> **RECORDS SHOWN**
-- ==== Sys2Proof/Machine/Core.lean ====
section
/-! DEFINITION. The machine as the host sees it. -/

def Sys2Proof.core : Host.Core :=
  { State := Sys2Proof.Machine.State
    Fault := Sys2Proof.Machine.Fault
    Refusal := Sys2Proof.Machine.Refusal
    step := Sys2Proof.Machine.step
    reset := Sys2Proof.Machine.State.reset }
end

> **WHAT YOU HAVE TO DO**
Looking at the material above, count the lines containing the string "Core" and reply with the count alone.

> **PROBLEM SOLUTION**
2